Huddy’s Estate, 257 Pa. 528, while it is similar in some respects to, this case, is in others quite different. In the Huddy will there was not only a spendthrift trust clause as to the income so to be paid to the niece and her children, who were referred to as the beneficiaries, but the will stated that the income was to be used for their maintenance and' support, which negatived the theory that the niece’s children took an estate in the income pur autre vie, and the remainder over at the death of the survivor of the niece’s children was to the niece’s grandchildren and issue of deceased grandchildren, in which important respect the case was like Rowland’s Estate rather than the present. However, in Maxwell’s Estate, 261 Pa. 140, the wills of John Maxwell and Elizabeth, his wife, which were there construed’, contained similar provisions for the payment of income among the children of the testator, the issue of any deceased child to take its parent’s share until the death of the last surviving child, when the trust funds were to be divided equally among the grandchildren of the testator and testatrix per stirpes.

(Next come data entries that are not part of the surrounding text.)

/-! ## System words and events -/

/-- 18 R310 to R318, R324, R327, R328, R330, R331, 23 R377, 24 R390, R392. CTLR reads the control registers into its lanes, CTLW writes the fields of one once for the
gang and traps on a value that breaks a constraint; the timer, the reduction flags and the release of stopped slots have rows of their own; a
value from outside the core holds the slot until it arrives; SAMPLE reads the snapshot; IDLE and TRAPI mark their trace, and are illegal
elsewhere than before NEXT or JMP.
A slot that has stopped shows in ctl.stopped from the next cycle on (24 R391).
A value from outside the core is written to the lanes that issued its word, once it has returned (03 R425, 27 R422; the model's times, log 62), and the
slot goes on past the word:
readiness, the flags of the gang's fault domain, a meter of a registered block, or all ones for an address that is none. A clearing
of flags clears the written bits of that domain's word, and ICINV drops the traces of its panel that hold a byte of the page. -/
def Obligations.SystemWords : Prop :=
  (∀ (s : State) (R : Run) (hd : Hd),
     let g := s.cur.gang
     let c := coreOf g
     let C := s.core c
     let m := participants s s.cur R hd false
     let last := R.pos + 1 = R.hdr.len ∧ ∃ w, R.words[R.pos + 1]? = some w ∧ (opOf w.toNat = 0x008 ∨ opOf w.toNat = 0x009)
     let marked := fun (t : State) (Q : Run) => (t.slot s.cur).run = some { Q with pos := R.pos + 1 } ∧
       (∀ l, l < 64 → (t.gang g).lane l = s.here l) ∧ (∀ i, i < 64 → kreg t s.cur i = kreg s s.cur i) ∧ Beside s t
     (∀ d cr, Issues (sysInfo hd [d] (addrW d)) s R →
       let reads := fun v => ∃ t, exec (.ctlr ⟨hd, d, cr⟩) s = .next t ∧ Writes s t R hd (fun _ _ => [wrTo d v])
       let bp := fun i => ((C.bps[i]?).getD 0).toNat
       match cr with
       | .status => reads (gslotOf g * 2 ^ 8 + b2n (isSvc g) * 4 + b2n (s.slot s.cur).hnd.isSome * 2 + 1)
       | .tcause => (∀ h, (s.slot s.cur).hnd = some h → reads (tcauseOf h.trap)) ∧ ((s.slot s.cur).hnd = none → reads 0)
       | .tvec => reads C.tvec.toNat
       | .tframe => reads C.tframe.toNat
       | .sbase => reads C.sbase.toNat
       | .slim => reads C.slim.toNat
       | .svec => reads C.svec.toNat
       | .svcerr => reads C.svcerr.toNat
       | .clock => reads C.clock.toNat
       | .timer => reads (C.miss * 2 ^ 32 + C.period)
       | .govb => reads (s.gang g).govb
       | .rflag => m ≠ 0 → ∃ t, exec (.ctlr ⟨hd, d, cr⟩) s = .next t ∧ Held s t R (.outside (.rflag d) m)
       | .ready => m ≠ 0 → ∃ t, exec (.ctlr ⟨hd, d, cr⟩) s = .next t ∧ Held s t R (.outside (.ready d) m)
       | .dbg => reads C.dbg.toNat
       | .bp0 => reads (bp 0)
       | .bp1 => reads (bp 1)
       | .bp2 => reads (bp 2)
       | .bp3 => reads (bp 3)
       | .dbgobj => reads C.dbgobj.toNat
       | .stopped => reads (bitsOf (fun i => match gangAt s c i with
           | some g => g == c * 64 + i && [(s.gang g).a, (s.gang g).b].any (fun (X : Slot) => X.mask != 0 && X.wait == .stopped &&
               X.hold.all (fun h => h.1 ≤ s.now))
           | none => false) 48)
       | .resume => reads 0) ∧
     (∀ k, Issues (sysInfo hd [] true) s R → m ≠ 0 → s.reds = [] →
       let v := kreg s s.cur k
       let sets := fun i C' => ∃ t, exec i s = .next t ∧ PassesTo s (s.setCore c C') t R hd.sw s.here (kreg s s.cur) R.pends
       let when := fun (n : Nat) i C' => (v % n = 0 → sets i C') ∧ (v % n ≠ 0 → exec i s = .next (atIssue s s.cur R 2))
       let a := BitVec.ofNat 64 (v % 2 ^ 56)
       let bpv := BitVec.ofNat 64 (fld v 63 1 * 2 ^ 63 + v % 2 ^ 20)
       when 512 (.ctlw ⟨hd, .tvec, k⟩) { C with tvec := a } ∧ when 0x10000 (.ctlw ⟨hd, .tframe, k⟩) { C with tframe := a } ∧
       when 8 (.ctlw ⟨hd, .sbase, k⟩) { C with sbase := a } ∧ when 8 (.ctlw ⟨hd, .slim, k⟩) { C with slim := a } ∧
       when 8 (.ctlw ⟨hd, .svec, k⟩) { C with svec := a } ∧
       sets (.ctlw ⟨hd, .svcerr, k⟩) { C with svcerr := BitVec.ofNat 64 (fld v 37 27 * 2 ^ 37 + v % 2 ^ 6) } ∧
       sets (.ctlw ⟨hd, .dbg, k⟩) { C with dbg := BitVec.ofNat 64 (fld v 8 5 * 2 ^ 8 + v % 4) } ∧
       (∀ i cr, (i, cr) ∈ [(0, Cr.bp0), (1, .bp1), (2, .bp2), (3, .bp3)] → sets (.ctlw ⟨hd, cr, k⟩) { C with bps := listSet C.bps i bpv }) ∧
       sets (.ctlw ⟨hd, .dbgobj, k⟩) { C with dbgobj := a } ∧
       (∀ cr ∈ [Cr.status, .tcause, .govb, .ready, .stopped], sets (.ctlw ⟨hd, cr, k⟩) C) ∧
       sets (.ctlw ⟨hd, .clock, k⟩) { C with clock := BitVec.ofNat 64 v } ∧
       sets (.timerWrite ⟨hd, k⟩)
         { C with miss := fld v 32 24, period := v % 2 ^ 24, count := if v % 2 ^ 24 = 0 then 0 else v % 2 ^ 24 + 1 } ∧
       (∃ t, exec (.rflagClear ⟨hd, k⟩) s = .next t ∧ Held s t R (.outside (.rclear v) m)) ∧
       (∃ t, exec (.resumeWrite ⟨hd, k⟩) s = .next t ∧ Goes s t R hd.sw s.here (kreg s s.cur) R.pends ∧ Beside s t ∧
         ∀ r : SlotRef, r ≠ s.cur → (t.slot r).still =
           (if coreOf r.gang = c ∧ gslotOf r.gang < 48 ∧ bit v (gslotOf r.gang) = true ∧ (s.slot r).mask ≠ 0 ∧ (s.slot r).wait = .stopped then
             { s.slot r with wait := .none, resumed := true } else s.slot r).still)) ∧
     (∀ d k, Issues { sysInfo hd [d] (wIs 16 d) with svc := true } s R → ∃ t, exec (.sample ⟨hd, d, k⟩) s = .next t ∧
       Writes s t R hd (fun _ _ => [wrTo d (if kreg s s.cur k < 48 then (C.snap[kreg s s.cur k]?).getD 0 else 0)])) ∧
     (∀ d k n, Issues (sysInfo hd [d] (wIs 16 d)) s R → m ≠ 0 →
       ∃ t, exec (.meterr ⟨hd, d, k, n⟩) s = .next t ∧ Held s t R (.outside (.meter d (kreg s s.cur k) n) m)) ∧
     (Issues { sysInfo hd [] true with svc := true } s R → m ≠ 0 →
       (last → ∃ t, exec (.idle ⟨hd⟩) s = .next t ∧ marked t { R with idle := true }) ∧
       (¬ last → exec (.idle ⟨hd⟩) s = .next (atIssue s s.cur R 1))) ∧
     (∀ code, Issues { sysInfo hd [] true with group := 0, noHandler := true } s R → m ≠ 0 →
       (isSvc g = false → last → ∃ t, exec (.trapi ⟨hd, code⟩) s = .next t ∧ marked t { R with trapi := some (code, m) }) ∧
       (isSvc g = true ∨ ¬ last → exec (.trapi ⟨hd, code⟩) s = .next (atIssue s s.cur R 1)))) ∧
  ∀ (s : State) (r : SlotRef) (R : Run) (v : OutVal) (m : Mask), (s.slot r).wait = .outside v m → (s.slot r).run = some R →
    let core := coreOf r.gang
    let p := (panelCore s core).1
    (s.now < R.back → exec (.outsideValueArrival r) s = .next s) ∧ (R.back ≤ s.now →
    ∃ t, exec (.outsideValueArrival r) s = .next t ∧ (∃ R', (t.slot r).run = some R' ∧ R'.pos = R.pos + 1 ∧ R'.view = R.view) ∧
      (R.pends = [] → (t.slot r).wait = .none) ∧ t.mem = s.mem ∧
      let wrote := fun d n => ∀ l, l < 64 → (t.gang r.gang).lane l =
        if Mask.has m l then ((s.gang r.gang).lane l).apply (wrTo d n) else (s.gang r.gang).lane l
      match v with
      | .ready d => ∃ n, wrote d n ∧ bit n 0 = s.ready.mgmt ∧ bit n 1 = s.ready.cxl ∧ (∀ i, i < 12 → bit n (2 + i) = s.ready.purl.getLsbD i) ∧
          (∀ i, i < 4 → bit n (26 + i) = s.ready.vlayers.getLsbD (4 * (core / 2) + i)) ∧ bit n 30 = s.ready.twins.getLsbD (core / 2) ∧ n < 2 ^ 31
      | .rflag d => wrote d (tabGet 0 s.rflags (gangDom s r.gang)).toNat
      | .rclear x => (∀ l, l < 64 → (t.gang r.gang).lane l = (s.gang r.gang).lane l) ∧
          ∀ dom, tabGet 0 t.rflags dom =
            if dom = gangDom s r.gang then tabGet 0 s.rflags dom &&& ~~~(BitVec.ofNat 32 x) else tabGet 0 s.rflags dom
      | .meter d addr n => (findRcb s p addr = none → wrote d (2 ^ 64 - 1)) ∧
          ∀ b l, findRcb s p addr = some b → tabFind s.meters (effRcb s b).meter = some l → wrote d ((l[n]?).getD 0)
      | .icinv page => (∀ l, l < 64 → (t.gang r.gang).lane l = (s.gang r.gang).lane l) ∧
          ∀ c e, e.words ≠ [] → (e ∈ (t.core c).traces ↔ e ∈ (s.core c).traces ∧ ¬ ((tabFind s.cores c).isSome = true ∧ (panelCore s c).1 = p ∧
            ∀ vd n, page = some (vd, n) → e.ctx = ctxId p vd ∧ ∃ i, i < 8 * e.words.length ∧ (e.va + i) / 4096 = n)))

This court was of opinion that one of the children, who died intestate, unmarried and without issue, took a vested estate pur autre vie, and awarded his share to his administrator. The Superior Court affirmed us in 67 Pa. Superior Ct. 63, in an opinion by Judge Head, but on appeal to the Supreme Court, where it may be noted there was no argument for appellees, the appeal was sustained in an opinion by Mr. Justice Potter, which we think goes to the extent of supporting the present adjudication. Without further comment thereon, and in conformity with what we understand to be the views of the Supreme Court, the exceptions are dismissed and the adjudication confirmed absolutely.